Sharp bends, wild nature and seductive fairies….

….along a 20km “twisted” route, from Myrdal, 867m above sea level on the Hardangervidda plateau, snaking down to Aurlandsfjord, in the valley of Flam. A thrilling journey along one of the steepest regular rail tracks in the world.

We arrived from Oslo at 13:00, after a magnificent ride with the Bergen Railway (have a look at this post) and left Myrdal at 13:25 with the Flam train, which branches off the main route from Oslo to Bergen.

Online seat reservation for this small, cute train (if I remember well it had a wood interior) had not been possible and there were too many people waiting to board. I managed to get a window seat though, which was not really necessary, as we were all standing most of the time, trying to get a good shot. The speed limit is 30km/h when descending, but it did go even slower than that, which would have been ideal for taking photos, had it not been so crowded.

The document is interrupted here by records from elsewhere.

-- ==== Sys2Proof/Laws/Step.lean ====
section
/-! SUPPORT. What a cycle and a step can do, said once; and the cases of the three meanings that look at more than their
operands. -/

namespace Sys2Proof.Machine

/-- With nothing waiting, a step is a cycle. -/
theorem step_of_empty {s : State} (h : s.hostQueue = []) : step s = cycle s := by
  simp [step, nextEvent, h, hostEvent]

/-- With an event waiting, a step is the reaction to it. -/
theorem step_of_event {s : State} {e : HostEvent} {q : List HostEvent} (h : s.hostQueue = e :: q) :
    step s = hostEvent e (s.setQueue q) := by
  simp [step, nextEvent, h]

/-- Everything a cycle can do (R91, R178): nothing when halted, the fetch fault, or the decoded instruction. -/
theorem cycle_cases {s t : State} (h : cycle s = .next t) :
    (s.halt ≠ .none ∧ t = s) ∨
    (s.halt = .none ∧ 4095 ≤ s.pc.toNat ∧ t = s.raiseHalt .fetchRange) ∨
    (s.halt = .none ∧ s.pc.toNat < 4095 ∧
      exec (decodeWord (word (s.ram s.pc.toNat) (s.ram (s.pc.toNat + 1)))) s = .next t) := by
  unfold cycle at h
  split at h
  · rename_i hh
    by_cases hp : s.pc.toNat < 4095
    · rw [State.fetch?_of_lt hp] at h
      exact .inr (.inr ⟨hh, hp, h⟩)
    · rw [State.fetch?_of_ge (by omega)] at h
      cases h
      exact .inr (.inl ⟨hh, by omega, rfl⟩)
  · rename_i hh
    cases h
    exact .inl ⟨hh, rfl⟩

/-- Everything a step can do: one of the host's four events. -/
theorem step_cases {s t : State} (h : step s = .next t) :
    (∃ rom q, s.hostQueue = .reset rom :: q ∧ t = resetWith rom (s.setQueue q)) ∨
    (∃ q, s.hostQueue = .tick :: q ∧ t = tick (s.setQueue q)) ∨
    (∃ k p q, s.hostQueue = .keySet k p :: q ∧ t = keySet k p (s.setQueue q)) ∨
    (s.hostQueue = [] ∧ cycle s = .next t) ∨
    (∃ q, s.hostQueue = .cycle :: q ∧ cycle (s.setQueue q) = .next t) := by
  cases hq : s.hostQueue with
  | nil =>
    rw [step_of_empty hq] at h
    exact .inr (.inr (.inr (.inl ⟨rfl, h⟩)))
  | cons e q =>
    rw [step_of_event hq] at h
    cases e with
    | reset rom => cases h; exact .inl ⟨rom, q, rfl, rfl⟩
    | tick => cases h; exact .inr (.inl ⟨q, rfl, rfl⟩)
    | keySet k p => cases h; exact .inr (.inr (.inl ⟨k, p, q, rfl, rfl⟩))
    | cycle => exact .inr (.inr (.inr (.inr ⟨q, rfl, h⟩)))

/-- R100, R173: the two cases of a return. -/
theorem execRet_of_empty {s : State} (h : s.sp.val = 0) : execRet s = .next (s.raiseHalt .stackUnderflow) := by
  rw [execRet, State.pop?_of_empty h]

theorem execRet_of_pos {s : State} (h : s.sp.val ≠ 0) :
    execRet s = .next
      { s with sp := ⟨s.sp.val - 1, by omega⟩, pc := s.stack[s.sp.val - 1], mode := .running } := by
  rw [execRet, State.pop?_of_pos h]
  rfl

/-- R102, R174: the two cases of a call. -/
theorem execCall_of_full {s : State} (nnn : Addr) (h : s.sp.val = 16) :
    execCall nnn s = .next (s.raiseHalt .stackOverflow) := by
  rw [execCall, State.push?_of_full h]

theorem execCall_of_lt {s : State} (nnn : Addr) (h : s.sp.val < 16) :
    execCall nnn s = .next
      { s with
        stack := s.stack.set s.sp.val (s.pc + 2), sp := ⟨s.sp.val + 1, by omega⟩, pc := nnnValue nnn,
        mode := .running } := by
  rw [execCall, State.push?_of_lt h]
  rfl

/-- R162: the two cases of the key wait. -/
theorem execLdVxK_of_some {s : State} (x : Reg) {k : Fin 16} (h : s.lowestKey = some k) :
    execLdVxK x s = .next (s.setReg x (BitVec.ofNat 8 k.val)).advance := by
  rw [execLdVxK, h]

theorem execLdVxK_of_none {s : State} (x : Reg) (h : s.lowestKey = none) : execLdVxK x s = .next s.stall := by
  rw [execLdVxK, h]

/-- R94: one down-count. -/
theorem countDown_toNat (b : Byte) : (countDown b).toNat = b.toNat - 1 := by
  unfold countDown
  split
  · rename_i h
    subst h
    rfl
  · rename_i h
    have hb := b.isLt
    have : b.toNat ≠ 0 := fun hz => h (BitVec.eq_of_toNat_eq hz)
    simp [BitVec.toNat_sub]
    omega

end Sys2Proof.Machine
end

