-- ==== Sys2Proof/Tests/Slice0.lean ====
section
/-! SUPPORT. Tests of the model. Expected results are the vectors of spec 95_test_vectors (their id stands in each
docstring: S, F, Q, A, M, W, K, P) and words written out bit by bit from the patterns of 30_encoding R74. A vector that
depends on a quirk is tested for both values of it, one that draws a random byte for the byte it names. The last section
shows, for every obligation with hypotheses, a state and operands that meet them. -/

namespace Sys2Proof.Tests
open Sys2Proof.Machine

/-! ## Helpers -/

/-- A look at the next state, if there is one. -/
def seen {α : Type} (r : Result) (look : State → α) : Option α :=
  match r with
  | .next t => some (look t)
  | .fault _ => none
  | .refused _ => none

/-- What the decoded word makes of `s`. -/
def after {α : Type} (w : Word) (s : State) (look : State → α) : Option α := seen (exec (decodeWord w) s) look

/-- The reset state with register `x` holding `a` and register `y` holding `b`. -/
def two (x : Reg) (a : Byte) (y : Reg) (b : Byte) : State := (State.reset.setReg x a).setReg y b

/-- RAM with one byte changed. -/
def poke (s : State) (a : Nat) (b : Byte) : State := s.setMem (s.mem.write a b)

/-- The reset state with key `k` down. -/
def held (k : Fin 16) : State := State.reset.setKey k true

/-- The reset state with one cell lit. -/
def lit (px : Fin 64) (py : Fin 32) : State :=
  State.reset.setDisp (Display.put .cleared px.val py.val).1

/-- The reset state with host events waiting. -/
def queued (q : List HostEvent) : State := State.reset.setQueue q

/-! ## Well-formedness: the one check -/

/-- R76: a word that matches a row is no `UNIMPL`. -/
theorem test_wf_refuses_unimpl_of_ld : (Instr.unimpl 0x6005).wf = false := by decide
theorem test_wf_refuses_unimpl_of_cls : (Instr.unimpl 0x00E0).wf = false := by decide
/-- R76: `5xyn` with `n` not 0. -/
theorem test_wf_allows_unimpl : (Instr.unimpl 0x5121).wf = true ∧ (Instr.shl 15 0).wf = true := by decide

/-! ## Decoding: words from R74, every constructor -/

theorem test_decode_display :
    decodeWord 0b0000000011100000 = .cls ∧ decodeWord 0b1101101011000111 = .drw 0xA 0xC 0x7 := by decide

theorem test_decode_sequencer :
    decodeWord 0b0000000011101110 = .ret ∧ decodeWord 0b0001001000110100 = .jp 0x234 ∧
    decodeWord 0b0010111100000001 = .call 0xF01 ∧ decodeWord 0b0011000110100101 = .seImm 1 0xA5 ∧
    decodeWord 0b0100111001011010 = .sneImm 0xE 0x5A ∧ decodeWord 0b0101001101000000 = .seReg 3 4 ∧
    decodeWord 0b1001010001010000 = .sneReg 4 5 ∧ decodeWord 0b1011001011111111 = .jpV0 0x2FF := by decide

theorem test_decode_alu_immediate :
    decodeWord 0b0110111110101011 = .ldImm 0xF 0xAB ∧ decodeWord 0b0111000111111111 = .addImm 1 0xFF ∧
    decodeWord 0b1100000111110000 = .rnd 1 0xF0 := by decide

theorem test_decode_alu_register :
    decodeWord 0b1000000100100000 = .ldReg 1 2 ∧ decodeWord 0b1000000100100001 = .orReg 1 2 ∧
    decodeWord 0b1000000100100010 = .andReg 1 2 ∧ decodeWord 0b1000000100100011 = .xorReg 1 2 ∧
    decodeWord 0b1000000100100100 = .addReg 1 2 ∧ decodeWord 0b1000000100100101 = .sub 1 2 ∧
    decodeWord 0b1000000100100110 = .shr 1 2 ∧ decodeWord 0b1000000100100111 = .subn 1 2 ∧
    decodeWord 0b1000000100101110 = .shl 1 2 := by decide

theorem test_decode_index :
    decodeWord 0b1010001011110000 = .ldI 0x2F0 ∧ decodeWord 0b1111001100011110 = .addI 3 ∧
    decodeWord 0b1111001000101001 = .ldF 2 ∧ decodeWord 0b1111100000110011 = .ldB 8 ∧
    decodeWord 0b1111011101010101 = .storeRegs 7 ∧ decodeWord 0b1111011001100101 = .loadRegs 6 := by decide

theorem test_decode_keypad_timers :
    decodeWord 0b1110001010011110 = .skp 2 ∧ decodeWord 0b1110001010100001 = .sknp 2 ∧
    decodeWord 0b1111010000000111 = .ldVxDt 4 ∧ decodeWord 0b1111010000010101 = .ldDtVx 4 ∧
    decodeWord 0b1111010000011000 = .ldStVx 4 ∧ decodeWord 0b1111001100001010 = .ldVxK 3 := by decide

/-- F3: neighbours of the patterns are `UNIMPL`. -/
theorem test_decode_unimplemented :
    decodeWord 0x0000 = .unimpl 0x0000 ∧ decodeWord 0x00E1 = .unimpl 0x00E1 ∧ decodeWord 0x0123 = .unimpl 0x0123 ∧
    decodeWord 0x5121 = .unimpl 0x5121 ∧ decodeWord 0x8128 = .unimpl 0x8128 ∧ decodeWord 0x812F = .unimpl 0x812F ∧
    decodeWord 0x9121 = .unimpl 0x9121 ∧ decodeWord 0xE19F = .unimpl 0xE19F ∧ decodeWord 0xF20B = .unimpl 0xF20B ∧
    decodeWord 0xFFFF = .unimpl 0xFFFF := by decide

/-- S4, R51: bytes 0xA2, 0xF0 are 0xA2F0; R70: one byte is no instruction. -/
theorem test_decode_bytes :
    decode [0xA2, 0xF0, 0x12] = .ok (.ldI 0x2F0, [0x12]) ∧ decode [0x12] = .error .truncated := by
  exact ⟨rfl, rfl⟩

/-- The numbering of opcode_table.json. -/
theorem test_decode_table_word :
    decodeTableWord 16 0x8126 = some (.shr 1 2) ∧ decodeTableWord 16 0x00EE = some .ret := by decide

/-- S4: `Annn` with `nnn` = 0x2F0. -/
theorem test_encode : encode (.ldI 0x2F0) = 0xA2F0 ∧ encode (.drw 0 1 5) = 0xD015 := by decide

/-! ## The cycle (F), host events (S9, K11, K12) and faults (P7) -/

/-- F1. -/
theorem test_step_jp : seen (step (State.reset.withFetchWord 16 0x1234)) (·.pc) = some 0x234 := by decide
/-- F2. -/
theorem test_step_zero_word :
    seen (step State.reset) (fun t => (t.pc, t.events, t.halt)) = some (0x202, [⟨0x200, 0x0000⟩], .none) := by decide
/-- F5: 0xFFE is the last address a word can be fetched from. -/
theorem test_step_last_word :
    seen (step ({ State.reset with pc := 0xFFE } |>.withFetchWord 16 0x6007)) (fun t => (t.reg 0, t.pc, t.halt)) =
      some (7, 0x1000, .none) := by decide
/-- F6. -/
theorem test_step_fetch_range :
    seen (step { State.reset with pc := 0xFFF }) (fun t => (t.halt, t.pc)) = some (.fetchRange, 0xFFF) := by decide
/-- F8: an odd `pc` is legal. -/
theorem test_step_odd_pc :
    seen (step ({ State.reset with pc := 0x203 } |>.withFetchWord 16 0x612A)) (fun t => (t.reg 1, t.pc)) =
      some (0x2A, 0x205) := by decide
/-- F10: a halted machine ignores Cycle and takes Tick. -/
theorem test_step_halted :
    seen (step { State.reset with halt := .fetchRange, dt := 3 }) (fun t => (t.pc, t.dt)) = some (0x200, 3) ∧
    seen (step { State.reset with halt := .fetchRange, dt := 3, hostQueue := [.tick] }) (fun t => (t.halt, t.dt)) =
      some (.fetchRange, 2) := by decide
/-- S9: from 1 to 0, and 0 stays. -/
theorem test_tick : countDown 1 = 0 ∧ countDown 0 = 0 ∧ countDown 0xFF = 0xFE := by decide
/-- K11. -/
theorem test_tick_event :
    seen (step { State.reset with dt := 2, hostQueue := [.tick] }) (fun t => (t.dt, t.st, t.hostQueue)) =
      some (1, 0, []) := by decide
/-- K12. -/
theorem test_keySet :
    seen (step (queued [.keySet 3 true])) (fun t => (t.keyDown 3, t.keyDown 2)) = some (true, false) ∧
    seen (step ((held 3).setQueue [.keySet 3 false])) (·.keyDown 3) = some false := by decide
/-- P1: the ROM's first bytes, and the word they make. -/
theorem test_reset_rom :
    seen (step (queued [.reset [0x60, 0x05, 0x70, 0x05]])) (fun t => (t.fetch?, t.ram 0x203, t.ram 0x204, t.halt)) =
      some (some 0x6005, 5, 0, .none) := by decide
/-- P7(d): 3585 bytes are one too many. -/
theorem test_reset_too_large (s : State) :
    (resetWith (List.replicate 3585 0x12) s).halt = .loadTooLarge ∧
    (resetWith (List.replicate 3584 0x12) s).halt = .none := by
  unfold resetWith Config.maxRom
  rw [List.length_replicate, List.length_replicate]
  exact ⟨rfl, rfl⟩
/-- R96(b): sound is audible exactly when `st` is not 0. -/
theorem test_audible : State.reset.audible = false ∧ (State.reset.setSt 1).audible = true := by decide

After running through shelters in the area of Myrdal, small tunnels, a big curve and a 900m long tunnel, we stopped at Kjosfossen waterfall (still covered with ice and snow in the middle of May), at an altitude of 670m, just 4km from Myrdal.




The fall is 225m tall, as it continues down into a gorge. A young blonde woman (I read they are students from the Norwegian Ballet school) in a red dress was dancing up on the hill, in the sound of the waterfall and Norwegian music…playing “Huldra”, a fairy that according to a Norwegian legend, haunts the forest and seduces men. You can see a sample of her performance here.

After the stop, we ran through two >1km tunnels and then crossed the Flamselvi (Flam River), followed by many short tunnels (no wonder it took them 20 years to build the line) and a magnificent scenery of steep mountains, snowy peaks, lakes, gorges and waterfalls.


Flamselvi and Rallar Road

The journey continues through one more long tunnel and passes by Rjoandefossen, another main attraction of this trip…but the Japanese tourists are going so crazy with their cameras that it is almost impossible to see anything.

The landscape then gets greener and less wild and dramatic…we will soon be approaching the valley and village of Flam, the port and Aurlandsfjord.

You will find more photos here. That was a spectacular ride, which only cost me 360 NOK (remember to book it directly through the NSB official site, as agencies charge significantly more), less than the meal I had in Oslo the night before. It was the best “dessert” after the Bergen Railway experience…how many wonders had my eyes seen that day…and it was not even 14:30 yet. Thank you Norway!!!! I would have boarded on the train to go uphill now and hike or cycle along the last 20km of the famous Rallar Road, all the way down to Flam again, had I not needed to catch the ferry to Bergen in an hour.